* **BRIEF**: Please take the records that follow and repeat exactly the lines starting with the line with "its head. -/" and going on through the line with "b, function. -/".

== INFORMATION GIVEN

-- ==== Sys2Proof/Word.lean ====
section
/-! DEFINITION. The word types and their plainest conversions. -/

namespace Sys2Proof

/-- A byte of memory, a record or a buffer. -/
abbrev Byte := BitVec 8

/-- A byte string; offset 0 is its head. -/
abbrev Bytes := List Byte

/-- A 64-bit Yehepel general register or system word (06, Registers). -/
abbrev Word := BitVec 64

end Sys2Proof
end

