-- ==== Sys2Proof/Decode.lean ====
section
/-! DEFINITION. The table of this block gives no row any bits: no word spells a command (log 1). Beside it the Yehepel
instruction words (06 R118, 07 Opcodes) that the commands of the instruction rows stand for. -/

namespace Sys2Proof

/-- The command a word spells by the table's bits: none, for no row of the table has bits. -/
def decodeTableWord (_nbits _w : Nat) : Option Instr := none

/-! ### Instruction words (06 R118) -/

/-- Format A: opcode, d, a, b, function. -/
def fmtA (op : BitVec 8) (d a b : BitVec 5) (fn : BitVec 9) : BitVec 32 := op ++ d ++ a ++ b ++ fn

/-- Formats I and M: opcode, d, a, immediate; and format B with a, b, word offset. -/
def fmtI (op : BitVec 8) (d a : BitVec 5) (imm : BitVec 14) : BitVec 32 := op ++ d ++ a ++ imm

/-- Format E: opcode, token, handle, engine class, function. -/
def fmtE (op : BitVec 8) (t : BitVec 3) (h : BitVec 4) (cls : BitVec 3) (fn : BitVec 14) : BitVec 32 :=
  op ++ t ++ h ++ cls ++ fn

/-- Format S: opcode, d, operand. -/
def fmtS (op : BitVec 8) (d : BitVec 5) (opd : BitVec 19) : BitVec 32 := op ++ d ++ opd

/-- The instruction word a command stands for; none for the rows that are no instruction. The core, and what a command
says of the outcome, are no part of the word. -/
def instrWord (i : Instr) : Option (BitVec 32) :=
  match i with
  | .add _ d a b => some (fmtA 0 d a b 0)
  | .sub _ d a b => some (fmtA 0 d a b 1)
  | .addv _ d a b => some (fmtA 0 d a b 2)
  | .subv _ d a b => some (fmtA 0 d a b 3)
  | .cry _ d a b => some (fmtA 0 d a b 4)
  | .brw _ d a b => some (fmtA 0 d a b 5)
  | .mul _ d a b => some (fmtA 0 d a b 8)
  | .mulhu _ d a b => some (fmtA 0 d a b 9)
  | .mulhs _ d a b => some (fmtA 0 d a b 0xA)
  | .divu _ d a b => some (fmtA 0 d a b 0xC)
  | .divs _ d a b => some (fmtA 0 d a b 0xD)
  | .remu _ d a b => some (fmtA 0 d a b 0xE)
  | .rems _ d a b => some (fmtA 0 d a b 0xF)
  | .and _ d a b => some (fmtA 0 d a b 0x10)
  | .or _ d a b => some (fmtA 0 d a b 0x11)
  | .xor _ d a b => some (fmtA 0 d a b 0x12)
  | .andn _ d a b => some (fmtA 0 d a b 0x13)
  | .orn _ d a b => some (fmtA 0 d a b 0x14)
  | .xnor _ d a b => some (fmtA 0 d a b 0x15)
  | .sll _ d a b => some (fmtA 0 d a b 0x18)
  | .srl _ d a b => some (fmtA 0 d a b 0x19)
  | .sra _ d a b => some (fmtA 0 d a b 0x1A)
  | .rol _ d a b => some (fmtA 0 d a b 0x1B)
  | .ror _ d a b => some (fmtA 0 d a b 0x1C)
  | .seq _ d a b => some (fmtA 0 d a b 0x20)
  | .sne _ d a b => some (fmtA 0 d a b 0x21)
  | .slt _ d a b => some (fmtA 0 d a b 0x22)
  | .sltu _ d a b => some (fmtA 0 d a b 0x23)
  | .movnz _ d a b => some (fmtA 0 d a b 0x28)
  | .movz _ d a b => some (fmtA 0 d a b 0x29)
  | .clz _ d a => some (fmtA 0 d a 0 0x30)
  | .ctz _ d a => some (fmtA 0 d a 0 0x31)
  | .popc _ d a => some (fmtA 0 d a 0 0x32)
  | .bswap _ d a => some (fmtA 0 d a 0 0x33)
  | .addi _ d a imm => some (fmtI 1 d a imm)
  | .andi _ d a imm => some (fmtI 2 d a imm)
  | .ori _ d a imm => some (fmtI 3 d a imm)
  | .xori _ d a imm => some (fmtI 4 d a imm)
  | .slti _ d a imm => some (fmtI 8 d a imm)
  | .sltiu _ d a imm => some (fmtI 9 d a imm)
  | .jalr _ d a imm => some (fmtI 0x69 d a imm)
  | .sd _ d a imm => some (fmtI 0x48 d a imm)
  | .sw _ d a imm => some (fmtI 0x49 d a imm)
  | .sh _ d a imm => some (fmtI 0x4A d a imm)
  | .sb _ d a imm => some (fmtI 0x4B d a imm)
  | .slli _ d a sh => some (fmtI 5 d a (sh.setWidth 14))
  | .srli _ d a sh => some (fmtI 6 d a (sh.setWidth 14))
  | .srai _ d a sh => some (fmtI 7 d a (sh.setWidth 14))
  | .liw _ d a mode _ => some (fmtI 0xA d a (mode.setWidth 14))
  | .bfx _ d a lo w sx => some (fmtI 0xB d a (0#1 ++ BitVec.ofBool sx ++ w ++ lo))
  | .bfi _ d a lo w => some (fmtI 0xC d a (0#2 ++ w ++ lo))
  | .ld _ d a imm _ => some (fmtI 0x40 d a imm)
  | .lw _ d a imm _ => some (fmtI 0x41 d a imm)
  | .lwu _ d a imm _ => some (fmtI 0x42 d a imm)
  | .lh _ d a imm _ => some (fmtI 0x43 d a imm)
  | .lhu _ d a imm _ => some (fmtI 0x44 d a imm)
  | .lb _ d a imm _ => some (fmtI 0x45 d a imm)
  | .lbu _ d a imm _ => some (fmtI 0x46 d a imm)
  | .mfence _ => some (fmtA 0x4C 0 0 0 0)
  | .beq _ a b off => some (fmtI 0x60 a b off)
  | .bne _ a b off => some (fmtI 0x61 a b off)
  | .blt _ a b off => some (fmtI 0x62 a b off)
  | .bge _ a b off => some (fmtI 0x63 a b off)
  | .bltu _ a b off => some (fmtI 0x64 a b off)
  | .bgeu _ a b off => some (fmtI 0x65 a b off)
  | .jal _ d off => some (fmtS 0x68 d off)
  | .exit _ d st => some (fmtS 0x6C d st)
  | .breakI _ => some (fmtS 0x6D 0 0)
  | .swr _ d n => some (fmtS 0x80 d n)
  | .sww _ d n => some (fmtS 0x81 d n)
  | .prPartClear _ d q | .prPartProtect _ d q => some (fmtS 0x81 d (0x310 + BitVec.ofNat 19 q.val))
  | .tmAlarmWrite _ d => some (fmtS 0x81 d 0x400)
  | .hbind _ d a b ty => some (fmtA 0x82 d a b (ty.setWidth 9))
  | .hclr _ d => some (fmtA 0x83 d 0 0 0)
  | .hmov _ d a => some (fmtA 0x84 d a 0 0)
  | .htype _ d a => some (fmtA 0x85 d a 0 0)
  | .tret _ => some (fmtS 0x88 0 0)
  | .waiti _ => some (fmtS 0x89 0 0)
  | .propen _ d a q => some (fmtA 0xA0 d a 0 (q.setWidth 9))
  | .prwrite _ d a b q => some (fmtA 0xA1 d a b (q.setWidth 9))
  | .prread _ d a b => some (fmtA 0xA2 d a b 0)
  | .prcond _ d a b q => some (fmtA 0xA3 d a b (q.setWidth 9))
  | .prcommit _ t q => some (fmtS 0xA4 0 ((q ++ t).setWidth 19))
  | .prabandon _ q => some (fmtS 0xA5 0 (q.setWidth 19))
  | .ctrrd _ d a b => some (fmtA 0xA8 d a b 0)
  | .ctradd _ d a b inPress q => some (fmtA 0xA9 d a b ((BitVec.ofBool inPress ++ q).setWidth 9))
  | .tmstamp _ a imm => some (fmtI 0xAC 0 a imm)
  | .tmtoken _ t => some (fmtE 0xAD t 0 0 1)
  | .bkissSeal _ t h _ => some (fmtE 0xB0 t h 0 1)
  | .bkissHead _ t h => some (fmtE 0xB0 t h 0 2)
  | .gcmEnc _ t h => some (fmtE 0xC0 t h 0 1)
  | .gcmDec _ t h => some (fmtE 0xC0 t h 0 2)
  | .ctrEnc _ t h => some (fmtE 0xC0 t h 0 3)
  | .ctrDec _ t h => some (fmtE 0xC0 t h 0 4)
  | .cbcEnc _ t h => some (fmtE 0xC0 t h 0 5)
  | .cbcDec _ t h => some (fmtE 0xC0 t h 0 6)
  | .cmacGen _ t h => some (fmtE 0xC0 t h 0 7)
  | .cmacVer _ t h => some (fmtE 0xC0 t h 0 8)
  | .xtsEnc _ t h => some (fmtE 0xC0 t h 0 9)
  | .xtsDec _ t h => some (fmtE 0xC0 t h 0 0xA)
  | .tdeaCbcDec _ t h => some (fmtE 0xC0 t h 0 0x10)
  | .tdeaCbcEnc _ t h => some (fmtE 0xC0 t h 0 0x11)
  | .tdeaMacGen _ t h => some (fmtE 0xC0 t h 0 0x12)
  | .tdeaMacVer _ t h => some (fmtE 0xC0 t h 0 0x13)
  | .hash _ t alg => some (fmtE 0xC0 t 0 1 (0#6 ++ alg))
  | .start _ t h _ alg => some (fmtE 0xC0 t h 1 (1#6 ++ alg))
  | .update _ t alg => some (fmtE 0xC0 t 0 1 (2#6 ++ alg))
  | .finish _ t alg => some (fmtE 0xC0 t 0 1 (3#6 ++ alg))
  | .hmac _ t h alg => some (fmtE 0xC0 t h 1 (4#6 ++ alg))
  | .kmac _ t h alg => some (fmtE 0xC0 t h 1 (5#6 ++ alg))
  | .compare _ t => some (fmtE 0xC0 t 0 1 0x600)
  | .slhSign _ t h set => some (fmtE 0xC0 t h 1 (8#6 ++ set))
  | .slhVerify _ t h set => some (fmtE 0xC0 t h 1 (9#6 ++ set))
  | .modexp _ t => some (fmtE 0xC0 t 0 2 0x100)
  | .ecKeygen _ t => some (fmtE 0xC0 t 0 2 0x203)
  | .rsaPrivate _ t h => some (fmtE 0xC0 t h 2 0x101)
  | .rsaPssSign _ t h => some (fmtE 0xC0 t h 2 0x110)
  | .rsaPssVerify _ t h => some (fmtE 0xC0 t h 2 0x111)
  | .rsaPkcs1Sign _ t h => some (fmtE 0xC0 t h 2 0x112)
  | .rsaPkcs1Verify _ t h => some (fmtE 0xC0 t h 2 0x113)
  | .rsaOaepEnc _ t h => some (fmtE 0xC0 t h 2 0x114)
  | .rsaOaepDec _ t h => some (fmtE 0xC0 t h 2 0x115)
  | .ecdsaSign _ t h => some (fmtE 0xC0 t h 2 0x200)
  | .ecdsaVerify _ t h => some (fmtE 0xC0 t h 2 0x201)
  | .ecdh _ t h => some (fmtE 0xC0 t h 2 0x202)
  | .ed25519Sign _ t h => some (fmtE 0xC0 t h 2 0x210)
  | .ed25519Verify _ t h => some (fmtE 0xC0 t h 2 0x211)
  | .hybridSign _ t h => some (fmtE 0xC0 t h 2 0x500)
  | .hybridVerify _ t h => some (fmtE 0xC0 t h 2 0x501)
  | .mlkemKeygen _ t ps => some (fmtE 0xC0 t 0 2 (0x310 + BitVec.ofNat 14 ps.val))
  | .mlkemEncaps _ t h ps => some (fmtE 0xC0 t h 2 (0x320 + BitVec.ofNat 14 ps.val))
  | .mlkemDecaps _ t h ps => some (fmtE 0xC0 t h 2 (0x330 + BitVec.ofNat 14 ps.val))
  | .mldsaKeygen _ t ps => some (fmtE 0xC0 t 0 2 (0x410 + BitVec.ofNat 14 ps.val))
  | .mldsaSign _ t h ps => some (fmtE 0xC0 t h 2 (0x420 + BitVec.ofNat 14 ps.val))
  | .mldsaVerify _ t h ps => some (fmtE 0xC0 t h 2 (0x430 + BitVec.ofNat 14 ps.val))
  | .random _ t => some (fmtE 0xC0 t 0 3 1)
  | .twait _ d b t limit => some (fmtA 0xC8 d (t.setWidth 5) b limit)
  | .tpoll _ d t => some (fmtS 0xC9 d (t.setWidth 19))
  | .tdrop _ t => some (fmtS 0xCA 0 (t.setWidth 19))
  | .cvissRead _ t h => some (fmtE 0xE0 t h 0 1)
  | .cvissWrite _ t h => some (fmtE 0xE0 t h 0 2)
  | .ccstat _ d a => some (fmtA 0xE1 d a 0 0)
  | .wcpyFromWindow _ t h => some (fmtE 0xE8 t h 0 1)
  | .wcpyToWindow _ t h => some (fmtE 0xE8 t h 0 2)
  | _ => none

/-- The literal word that follows LIW. -/
def instrLiteral (i : Instr) : Option (BitVec 32) :=
  match i with
  | .liw _ _ _ _ lit => some lit
  | _ => none

end Sys2Proof
end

====

* **TASK ANSWER**:
/-- A byte string; offset 0 is its head. -/
abbrev Bytes := List Byte

/-- A 64-bit Yehepel general register or system word (06, Registers). -/
abbrev Word := BitVec 64

end Sys2Proof
end

-- ==== Sys2Proof/Decode.lean ====
section
/-! DEFINITION. The table of this block gives no row any bits: no word spells a command (log 1). Beside it the Yehepel
instruction words (06 R118, 07 Opcodes) that the commands of the instruction rows stand for. -/

namespace Sys2Proof

/-- The command a word spells by the table's bits: none, for no row of the table has bits. -/
def decodeTableWord (_nbits _w : Nat) : Option Instr := none

/-! ### Instruction words (06 R118) -/

/-- Format A: opcode, d, a, b, function. -/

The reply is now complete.